Стрельнул Пашка глазами по столу, по полкам, по закутью — хлеба не видать.

— Матери-то разве нету? — осведомился Пашка.

— На деревню ушла.

— Хлеба у вас нету?

— Погоди, мать придет — даст. Ты из какой деревни? — спросила девочка.

— Дальний... Из Расеи, — начал врать Пашка.

— А где такая Расея есть?

— Расея-то? — Пашка и сам не знал, где, но виду не подал. — А вот как из вашей деревни выйдешь, так прямо на солнышко и валяй, а там маленько повернешь и за солнышком все и дуй, тут тебе и Расея... верстов с тыщу будет.

— С тыщу?! Как же ты пришел?

— А так вот: раз два, раз два шагом марш... да и пришел... У нас там война... — с голодом... только его пуля не берет, надо хлебом стрелять... У нас — мертвецов едят... Я скоро поступлю красноармейцем, — хвастался Пашка, — эх, винтовочку новую дадут. Как начну стрелять направо и налево — бах, бах!

— И ты мертвецов ел? — спросила девочка, и глаза ее округлились.

— Мертвецов? — Ел.

— Страшно?

— Сначала страшно, а потом ничего.

Девочка прижалась в угол, ребенок заревел.
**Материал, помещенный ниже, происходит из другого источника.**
-- ==== Sys2Proof/Proofs/EngineMoves.lean ====
section
/-! SUPPORT. Engine control and the notice unit move: the end of a drain, register writes, the load, START, STOP, faults,
and the notice unit's completions (R25, R112, R162 to R167, R171 to R181). -/

namespace Sys2Proof.Machine

/-! ## Changes of engine control -/

/-- A change of engine control under which the lines hear and hold as much. -/
theorem moves_setEngine (s : State) {e : Engine} (hok : EngineOk s.engine → EngineOk e)
    (hsetup : e.setup = s.engine.setup) (hact : ∀ l, receiverActive e.state l = receiverActive s.engine.state l)
    (hrun : (e.state != .running) = (s.engine.state != .running)) : Moves s (s.setEngine e) :=
  ⟨Asks.of_port_eq rfl rfl fun h => addressesOk_congr (s := s) hsetup rfl rfl rfl h, hok, id, id, id,
    fun h c => lineOk_congr (hact _) hrun rfl (h c)⟩

theorem receiverActive_off {eng : EngineState} (h : eng = .halted ∨ eng = .loading) (l : Line) :
    receiverActive eng l = false := by
  rcases h with rfl | rfl <;> simp [receiverActive]

/-- Between HALTED and LOADING no line hears and no line's content changes. -/
theorem moves_setEngine_off (s : State) {e : Engine} (hok : EngineOk s.engine → EngineOk e)
    (hsetup : e.setup = s.engine.setup) (hs : s.engine.state = .halted ∨ s.engine.state = .loading)
    (he : e.state = .halted ∨ e.state = .loading) : Moves s (s.setEngine e) := by
  refine moves_setEngine s hok hsetup (fun l => ?_) ?_
  · rw [receiverActive_off hs, receiverActive_off he]
  · rcases hs with hs | hs <;> rcases he with he | he <;> rw [hs, he] <;> rfl

theorem moves_storeEnables (w : Word) (s : State) : Moves s (storeEnables w s) :=
  moves_setEngine s id rfl (fun _ => rfl) rfl

theorem moves_statusWrite (w : Word) (s : State) : Moves s (statusWrite w s) :=
  moves_setEngine s id rfl (fun _ => rfl) rfl

theorem moves_setupAddrWrite {half : SetupHalf} {v : Word} {s t : State} (h : setupAddrWrite half v s = some t) :
    Moves s t := by
  unfold setupAddrWrite at h
  split at h
  · obtain rfl := Option.some.inj h
    exact moves_setEngine s id rfl (fun _ => rfl) rfl
  · cases h

/-! ## Changes that every line takes -/

theorem linesOk_refreshAll {s : State} (h : ∀ c, LineReady s.engine.state (s.cell c).line) : LinesOk (refreshAll s) := by
  intro c
  rw [cell_refreshAll]
  exact lineOk_transmit _ _ (h c)

/-- A change after which every line looks at its content (R112, R116). -/
theorem moves_refreshAll {s u : State} (ha : Asks s u) (hengine : EngineOk s.engine → EngineOk u.engine)
    (hcat : CatalogueOk s.coll → CatalogueOk u.coll) (hguards : GuardsOk s → GuardsOk u) (hasms : AsmsOk s → AsmsOk u)
    (hready : LinesOk s → ∀ c, LineReady u.engine.state (u.cell c).line) : Moves s (refreshAll u) where
  asks := ha.trans (Asks.of_port_eq rfl rfl id)
  engine := hengine
  catalogue := hcat
  guards h c := by
    rw [cell_refreshAll]
    exact guardOk_transmit (hguards h c)
  asms h c := by
    rw [cell_refreshAll]
    exact asmOk_transmit (hasms h c)
  lines h := linesOk_refreshAll (hready h)

/-- A line that hears as much under another engine state is as ready. -/
theorem lineReady_congr {eng eng' : EngineState} {l : Line} (hact : receiverActive eng' l = receiverActive eng l)
    (h : LineReady eng l) : LineReady eng' l := by
  obtain ⟨hrx, hrate, htx⟩ := h
  refine ⟨?_, hrate, htx⟩
  unfold ReceiverOk at hrx ⊢
  rw [hact]
  exact hrx

/-! ## HALTED (R25, R165, R177) -/

theorem stopReceiver_lineOk {eng : EngineState} {lots : List Lot} {cs : CellState} (hrun : eng ≠ .running)
    (h : LineOk eng lots cs) : LineOk .halted lots { cs with line := cs.line.stopReceiver } := by
  obtain ⟨-, hrate, htx⟩ := h
  refine ⟨stopReceiver_receiverOk (receiverActive_off (.inl rfl) _), hrate, ?_⟩
  unfold TransmitterOk at htx ⊢
  have hcontent : holdContent .halted lots { cs with line := cs.line.stopReceiver } = holdContent eng lots cs := by
    have hne : (EngineState.halted != .running) = (eng != .running) := by simp [bne_iff_ne.2 hrun]
    rw [← holdContent_congr hne rfl]
    rfl
  rw [hcontent]
  exact htx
Пашка настолько осмелел, что посмотрел в печке, заглянул на голбец, где валялось несколько луковиц.

В окне показалась голова женщины, Пашка так и застыл около голбца.

— Дунька, что не кормишь — покорми еще, я только до Степаниды дойду.

— Мама, хлеба! — насилу произнесла Дунька.

— Хлеб в подполье, в квашне, — уж с дороги крикнула мать.

— Я найду, — вызвался Пашка и мигом из подполья притащил краюху хлеба.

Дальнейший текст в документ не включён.